Under pressure from the United States, Haitian President Sudre Dartiguenave signs, and the Haitian senate ratifies, a treaty legitimizing the US occupation and putting Haitian finances and government under the control of the US for the next 20 years. The act also disbands the Haitian army, creating in its place a single US-led, 3000-man police force known as the Gendarmerie d'Haiti which answers to the US Secretary of State. The Gendarmerie oversees the implementation of a US law reviving the practice of conscripted labor, or corvée, which requires Haitian peasants to work on roads for three days a year. However, in some cases workers are forced to work bound with ropes for weeks and even months. The practice reminds Haitians of their slavery under the French and inspires a rebellion in 1918.

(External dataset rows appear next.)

-- ==== Sys2Proof/Syntax.lean ====
section
/-! DEFINITION. The names of the registers (10_state.md R20), the decoded-instruction record of level 1
(30_encoding.md R70 to R76), and the instructions of level 2, one constructor of `Instr` per row of
opcode_table.json (30_encoding.md R80 to R98). Types only: what they mean is in Decode.lean and Machine/. -/

namespace Sys2Proof

/-! ### Registers -/

/-- The 8 general registers, in the order of R20. -/
inductive GReg where
  | ax | bx | cx | dx | sp | bp | si | di
  deriving DecidableEq, Repr, Inhabited

/-- The 4 segment registers, in the order of R20 (which is also the order of the `sr` field, R85). -/
inductive SReg where
  | es | cs | ss | ds
  deriving DecidableEq, Repr, Inhabited

/-- The 13 addressable registers of the register file (R20). -/
inductive Reg where
  | gen (g : GReg)
  | seg (sr : SReg)
  | ip
  deriving DecidableEq, Repr, Inhabited

/-- The four registers that have byte halves (R20, R23). -/
inductive HalfReg where
  | ax | bx | cx | dx
  deriving DecidableEq, Repr, Inhabited

/-- The byte offset within a register: 0 is the low half, 1 the high half (R21). -/
inductive Half where
  | low | high
  deriving DecidableEq, Repr, Inhabited

/-- The base and index registers, the only ones an address term may name (R135). -/
inductive AddrReg where
  | bx | bp | si | di
  deriving DecidableEq, Repr, Inhabited

/-! ### Level 1: the decoded-instruction record -/

/-- An operand of a decoded record, as a decoder hands it over: nothing about it has been checked yet.
`Reg(index, width, offset)` (R73), `Imm(value)` (R74), `Mem(terms, disp, width)` (R75). A register is
named by its id of the table of R20. -/
inductive OperandRec where
  | reg (index width offset : Nat)
  | imm (value : Word)
  | mem (terms : List Nat) (disp : Int) (width : Nat)
  deriving DecidableEq, Repr, Inhabited

/-- The opcode tag of a decoded record: the ten admitted operations, or `OTHER(t)` for any other
operation the decoder can name (R71). -/
inductive Op where
  | mov | add | sub | cmp | jne | je | jb | jp | loop | loopnz
  | other (t : String)
  deriving DecidableEq, Repr, Inhabited

/-- A decoded instruction `{ op, size, operands }` (R71). -/
structure Record where
  op : Op
  size : Nat
  operands : List OperandRec
  deriving DecidableEq, Repr, Inhabited

/-- `DECODE(window)`: the decoded record and the number of bytes consumed, or the sentinel "no
instruction" (R70). The engine takes it as a parameter (R110). -/
abbrev Decoder := List Byte → Option (Record × Nat)

/-! ### Level 1 after the checks of R117: operands that have a meaning at width `w` -/

/-- A place that can be read and written at width `w` (R130, R133): a byte half, a general register, a
segment register (words only) or a memory operand. -/
inductive Place : Width → Type where
  | half (r : HalfReg) (k : Half) : Place .byte
  | gen (g : GReg) : Place .word
  | seg (sr : SReg) : Place .word
  | mem {w : Width} (terms : List AddrReg) (disp : Int) : Place w

/-- A source operand at width `w`: a place or an immediate, which takes the destination's width (R76). -/
inductive Source (w : Width) where
  | place (p : Place w)
  | imm (value : Word)

/-- The three arithmetic operations (R180 to R182). -/
inductive ArithOp where
  | add | sub | cmp
  deriving DecidableEq, Repr, Inhabited

/-- The conditions of the four conditional jumps (R193 to R196). -/
inductive Cond where
  | ne | e | b | p
  deriving DecidableEq, Repr, Inhabited

/-- A record that has passed R117: what the dispatch table of R113 runs. -/
inductive Checked where
  | move (w : Width) (dst : Place w) (src : Source w)
  | arith (op : ArithOp) (w : Width) (dst : Place w) (src : Source w)
  | jump (c : Cond) (disp : Byte)
  | loop (whileNotZero : Bool) (disp : Byte)

/-! ### Level 2: the byte-encoded instructions -/

/-- The 3-bit register field: each code is named by the word register and the byte register it stands
for (R84), in the order of the codes 000 to 111. -/
inductive RegCode where
  | axAl | cxCl | dxDl | bxBl | spAh | bpCh | siDh | diBh
  deriving DecidableEq, Repr, Inhabited

/-- The address registers of the `r/m` field, in the order of the codes 000 to 111 (R86). -/
inductive Base where
  | bxSi | bxDi | bpSi | bpDi | si | di | bp | bx
  deriving DecidableEq, Repr, Inhabited

/-- The `mod` and `r/m` fields with the displacement bytes they ask for (R84, R86): a register
(mod = 11), `[base]` (mod = 00), `[addr16]` (mod = 00, r/m = 110), `[base + disp8]` (mod = 01) and
`[base + disp16]` (mod = 10). -/
inductive RM where
  | reg (c : RegCode)
  | ind (b : Base)
  | direct (addr : Word)
  | disp8 (b : Base) (d : Byte)
  | disp16 (b : Base) (d : Word)
  deriving DecidableEq, Repr, Inhabited

/-- An immediate whose size the `w` bit gives: imm8 for w = 0, imm16 for w = 1 (R88). -/
inductive Imm where
  | imm8 (v : Byte)
  | imm16 (v : Word)
  deriving DecidableEq, Repr, Inhabited

/-- The instructions: one constructor per row of opcode_table.json, in the table's order. The fields are
the fields of the row's format (R90 to R96). -/
inductive Instr where
  /-- `MOV r/m, r`, 88-89 (format RM, d = 0). -/
  | movRmR (w : Width) (rm : RM) (reg : RegCode)
  /-- `MOV r, r/m`, 8A-8B (format RM, d = 1). -/
  | movRRm (w : Width) (reg : RegCode) (rm : RM)
  /-- `MOV r/m, imm`, C6-C7 /0 (format RMI). -/
  | movRmImm (rm : RM) (imm : Imm)
  /-- `MOV r, imm`, B0-BF (format RI). -/
  | movRImm (reg : RegCode) (imm : Imm)
  /-- `MOV acc, [addr]`, A0-A1 (format AM). -/
  | movAccAddr (w : Width) (addr : Word)
  /-- `MOV [addr], acc`, A2-A3 (format AM). -/
  | movAddrAcc (w : Width) (addr : Word)
  /-- `MOV r/m16, sreg`, 8C (format SR). -/
  | movRm16Sreg (rm : RM) (sr : SReg)
  /-- `MOV sreg, r/m16`, 8E (format SR). -/
  | movSregRm16 (sr : SReg) (rm : RM)
  /-- `ADD r/m, r`, 00-01 (format RM, d = 0). -/
  | addRmR (w : Width) (rm : RM) (reg : RegCode)
  /-- `ADD r, r/m`, 02-03 (format RM, d = 1). -/
  | addRRm (w : Width) (reg : RegCode) (rm : RM)
  /-- `ADD r/m8, imm8`, 80 /0 (format RMI). -/
  | addRm8Imm8 (rm : RM) (imm : Byte)
  /-- `ADD r/m16, imm16`, 81 /0 (format RMI). -/
  | addRm16Imm16 (rm : RM) (imm : Word)
  /-- `ADD r/m16, simm8`, 83 /0 (format RMI). -/
  | addRm16Simm8 (rm : RM) (imm : Byte)
  /-- `ADD acc, imm`, 04-05 (format AI). -/
  | addAccImm (imm : Imm)
  /-- `SUB r/m, r`, 28-29 (format RM, d = 0). -/
  | subRmR (w : Width) (rm : RM) (reg : RegCode)
  /-- `SUB r, r/m`, 2A-2B (format RM, d = 1). -/
  | subRRm (w : Width) (reg : RegCode) (rm : RM)
  /-- `SUB r/m8, imm8`, 80 /5 (format RMI). -/
  | subRm8Imm8 (rm : RM) (imm : Byte)
  /-- `SUB r/m16, imm16`, 81 /5 (format RMI). -/
  | subRm16Imm16 (rm : RM) (imm : Word)
  /-- `SUB r/m16, simm8`, 83 /5 (format RMI). -/
  | subRm16Simm8 (rm : RM) (imm : Byte)
  /-- `SUB acc, imm`, 2C-2D (format AI). -/
  | subAccImm (imm : Imm)
  /-- `CMP r/m, r`, 38-39 (format RM, d = 0). -/
  | cmpRmR (w : Width) (rm : RM) (reg : RegCode)
  /-- `CMP r, r/m`, 3A-3B (format RM, d = 1). -/
  | cmpRRm (w : Width) (reg : RegCode) (rm : RM)
  /-- `CMP r/m8, imm8`, 80 /7 (format RMI). -/
  | cmpRm8Imm8 (rm : RM) (imm : Byte)
  /-- `CMP r/m16, imm16`, 81 /7 (format RMI). -/
  | cmpRm16Imm16 (rm : RM) (imm : Word)
  /-- `CMP r/m16, simm8`, 83 /7 (format RMI). -/
  | cmpRm16Simm8 (rm : RM) (imm : Byte)
  /-- `CMP acc, imm`, 3C-3D (format AI). -/
  | cmpAccImm (imm : Imm)
  /-- `JNE rel8`, 75 (format J8). -/
  | jneRel8 (rel : Byte)
  /-- `JE rel8`, 74 (format J8). -/
  | jeRel8 (rel : Byte)
  /-- `JB rel8`, 72 (format J8). -/
  | jbRel8 (rel : Byte)
  /-- `JP rel8`, 7A (format J8). -/
  | jpRel8 (rel : Byte)
  /-- `LOOP rel8`, E2 (format J8). -/
  | loopRel8 (rel : Byte)
  /-- `LOOPNZ rel8`, E0 (format J8). -/
  | loopnzRel8 (rel : Byte)
  deriving DecidableEq, Repr, Inhabited

end Sys2Proof
end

The US drafts a constitution for Haiti, which notably excludes a provision from the country's previous constitution which had prohibited foreign ownership of land. Under the US-drafted constitution, foreign investors would be able to purchase fertile areas and establish sugar cane, cacao, banana, cotton, tobacco, and sisal plantations. But the Haitian legislature finds the US-proposed constitution unacceptable and continues working on a new document which would reverse the terms of the 1915 treaty (see November 11, 1915), giving control of Haiti back to its own government, and which would leave the previous constitution's land restrictions intact. When a copy of the document is sent to Washington, it is quickly rejected by the US State Department which complains that it is "unfriendly" and instructs that its passage be prevented. But the Haitian lawmakers continue their work with plans to quickly ratify the new constitution and then impeach Haitian President Dartiguenave on the basis of the new document's provisions. To prevent its passage, Dartiguenave orders US Marine Smedley Butler to dissolve the Haitian legislature, which he does as they are preparing to vote on the new constitution. Smedley claims that the measure is necessary in order "to end the spirit of anarchy which animates it [the Hatian legislature]."

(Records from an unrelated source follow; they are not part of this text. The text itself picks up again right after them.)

-- ==== Sys2Proof/Machine/Engine.lean ====
section
/-! DEFINITION. The execution engine of level 1: the meaning of each opcode over checked operands (43_move.md,
44_arith.md, 45_branch.md), one decoded record (40_dispatch.md R112 to R117), and one step for any decoder and any
parameters (R114). -/

namespace Sys2Proof.Machine

/-! ### The opcodes (`pos` is the address of the instruction; `s` already holds `ip` past it, R112) -/

/-- MOV (R170, R171): range checks, destination first, then the source's value into the destination. -/
def runMove (P : Config.Params) (pos : Word) {w : Width} (dst : Place w) (src : Source w) (s : State) : State :=
  match rangeViolation P dst src s.regs with
  | some a => s.raise (.addressOutOfRange pos a w)
  | none => Place.write s dst (Source.read s src)

/-- ADD (R180): `(a + b) mod 2^(8w)` to the destination, then the flags of AddFlags. -/
def runAdd (P : Config.Params) (pos : Word) {w : Width} (dst : Place w) (src : Source w) (s : State) : State :=
  match rangeViolation P dst src s.regs with
  | some a => s.raise (.addressOutOfRange pos a w)
  | none =>
    let a := Place.read s dst
    let b := Source.read s src
    (Place.write s dst (a + b)).setFlags (addFlags a b s.flags)

/-- SUB (R181): `(a - b) mod 2^(8w)` to the destination, then the flags of SubFlags. -/
def runSub (P : Config.Params) (pos : Word) {w : Width} (dst : Place w) (src : Source w) (s : State) : State :=
  match rangeViolation P dst src s.regs with
  | some a => s.raise (.addressOutOfRange pos a w)
  | none =>
    let a := Place.read s dst
    let b := Source.read s src
    (Place.write s dst (a - b)).setFlags (subFlags a b s.flags)

/-- CMP (R182): the flags of SubFlags, the result discarded. -/
def runCmp (P : Config.Params) (pos : Word) {w : Width} (dst : Place w) (src : Source w) (s : State) : State :=
  match rangeViolation P dst src s.regs with
  | some a => s.raise (.addressOutOfRange pos a w)
  | none => s.setFlags (subFlags (Place.read s dst) (Source.read s src) s.flags)

/-- `target <- unsigned(ip) + d`, the exact integer, with `d` the signed 8-bit displacement (R190, R191). -/
def branchTarget (disp : Byte) (s : State) : Int := s.ip.toNat + disp.toInt

/-- Whether a target lies in 0 .. 0xFFFF (R190). -/
def targetOk (t : Int) : Bool := 0 ≤ t && t ≤ 0xFFFF

/-- `Jcc(cond)` (R192 to R196): when the condition holds, branch by R190. -/
def runJump (pos : Word) (c : Cond) (disp : Byte) (s : State) : State :=
  if s.flags.holds c then
    if targetOk (branchTarget disp s) then s.setIp (BitVec.ofInt 16 (branchTarget disp s))
    else s.raise (.branchTargetOutOfRange pos (branchTarget disp s))
  else s

/-- Whether a loop is taken, given the counter after its decrement: LOOP when it is non-zero (R198), LOOPNZ when
moreover ZF = 0 (R199). -/
def loopTaken (whileNotZero : Bool) (c : Word) (f : Flags) : Bool := c != 0 && (!whileNotZero || !f.ZF)

/-- LOOP and LOOPNZ (R197 to R199): CX is decremented modulo 2^16; a taken loop's target is checked before CX is
written. -/
def runLoop (pos : Word) (whileNotZero : Bool) (disp : Byte) (s : State) : State :=
  let c := s.cx - 1
  if loopTaken whileNotZero c s.flags then
    if targetOk (branchTarget disp s) then (s.setCx c).setIp (BitVec.ofInt 16 (branchTarget disp s))
    else s.raise (.branchTargetOutOfRange pos (branchTarget disp s))
  else s.setCx c

/-! ### One decoded record -/

/-- The check of R117 part 2 that goes with each opcode tag: the rows of its table. An `OTHER(t)` has no handler and
no row (R113, R212): the error is its `t`. -/
def shapeCheck (P : Config.Params) : Op → Except String (List OperandRec → Except (Option Nat) Checked)
  | .mov => .ok (checkBinary P .mov)
  | .add => .ok (checkBinary P (.arith .add))
  | .sub => .ok (checkBinary P (.arith .sub))
  | .cmp => .ok (checkBinary P (.arith .cmp))
  | .jne => .ok (checkRelative (.jump .ne))
  | .je => .ok (checkRelative (.jump .e))
  | .jb => .ok (checkRelative (.jump .b))
  | .jp => .ok (checkRelative (.jump .p))
  | .loop => .ok (checkRelative (.loop false))
  | .loopnz => .ok (checkRelative (.loop true))
  | .other t => .error t

/-- The rule of a checked record (R113). -/
def runChecked (P : Config.Params) (pos : Word) (c : Checked) (s : State) : State :=
  match c with
  | .move _ dst src => runMove P pos dst src s
  | .arith .add _ dst src => runAdd P pos dst src s
  | .arith .sub _ dst src => runSub P pos dst src s
  | .arith .cmp _ dst src => runCmp P pos dst src s
  | .jump cond disp => runJump pos cond disp s
  | .loop whileNotZero disp => runLoop pos whileNotZero disp s

/-- The part of R114 after the advance, on a record whose instruction stands at `pos`: OTHER(t), then the register
contract, then the operand shapes, then the rule (R113, R117, R218). -/
def dispatch (P : Config.Params) (pos : Word) (rec : Record) (s : State) : State :=
  match shapeCheck P rec.op with
  | .error t => s.raise (.unimplementedOpcode pos t)
  | .ok check =>
    match registerViolation rec.operands with
    | some k => s.raise (.registerIndexViolation pos k)
    | none =>
      match check rec.operands with
      | .ok c => runChecked P pos c s
      | .error k => s.raise (.operandTypeMismatch pos k)

/-- `at <- ip; ip <- ip + n; dispatch(ins, at)` (R112). -/
def runRecord (P : Config.Params) (rec : Record) (s : State) : State :=
  dispatch P s.ip rec (s.advance rec.size)

/-! ### Fetch and step, for any decoder -/

/-- The window `mem[ip .. prog_len - 1]`, as memory is at the moment of the step (R111, R63). -/
def State.window (s : State) : List Byte := s.mem.readBytes s.ip.toNat (s.progLen - s.ip.toNat)

/-- The end-of-program test, `unsigned(ip) >= prog_len` (R111, D12). -/
def State.atEnd (s : State) : Bool := s.progLen ≤ s.ip.toNat

/-- A decoder's answer within its contract: `1 <= consumed <= len(window)` and `size = consumed`; anything else is
"no instruction" (R70, R112, R114, D28). -/
def decodeOk (D : Decoder) (window : List Byte) : Option Record :=
  match D window with
  | some (rec, n) => if 1 ≤ n ∧ n ≤ window.length ∧ rec.size = n then some rec else none
  | none => none

/-- One step of the engine, for any parameters and any decoder (R110, R114). A halted state has no step (R115). -/
def stepWith (P : Config.Params) (D : Decoder) (s : State) : Host.Outcome State Fault Refusal :=
  match s.run with
  | .running =>
    if s.atEnd then .next s.haltClean
    else
      match decodeOk D s.window with
      | some rec => .next (runRecord P rec s)
      | none => .next (s.raise (.decodeFailure s.ip))
  | .haltedClean => .fault .halted
  | .haltedError _ => .fault .halted

end Sys2Proof.Machine
end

On June 12, 1918, the US authorities in Haiti submit the US-drafted constitution to a popular referendum, which approves it in a landslide. Less than 5 percent of Haiti's population participate in the vote. And on June 19, 1918, Haiti's new constitution goes into effect. Sudre Dartiguenave remains president, though his position is nothing more than that of a figurehead. Real power remains with the US occupiers.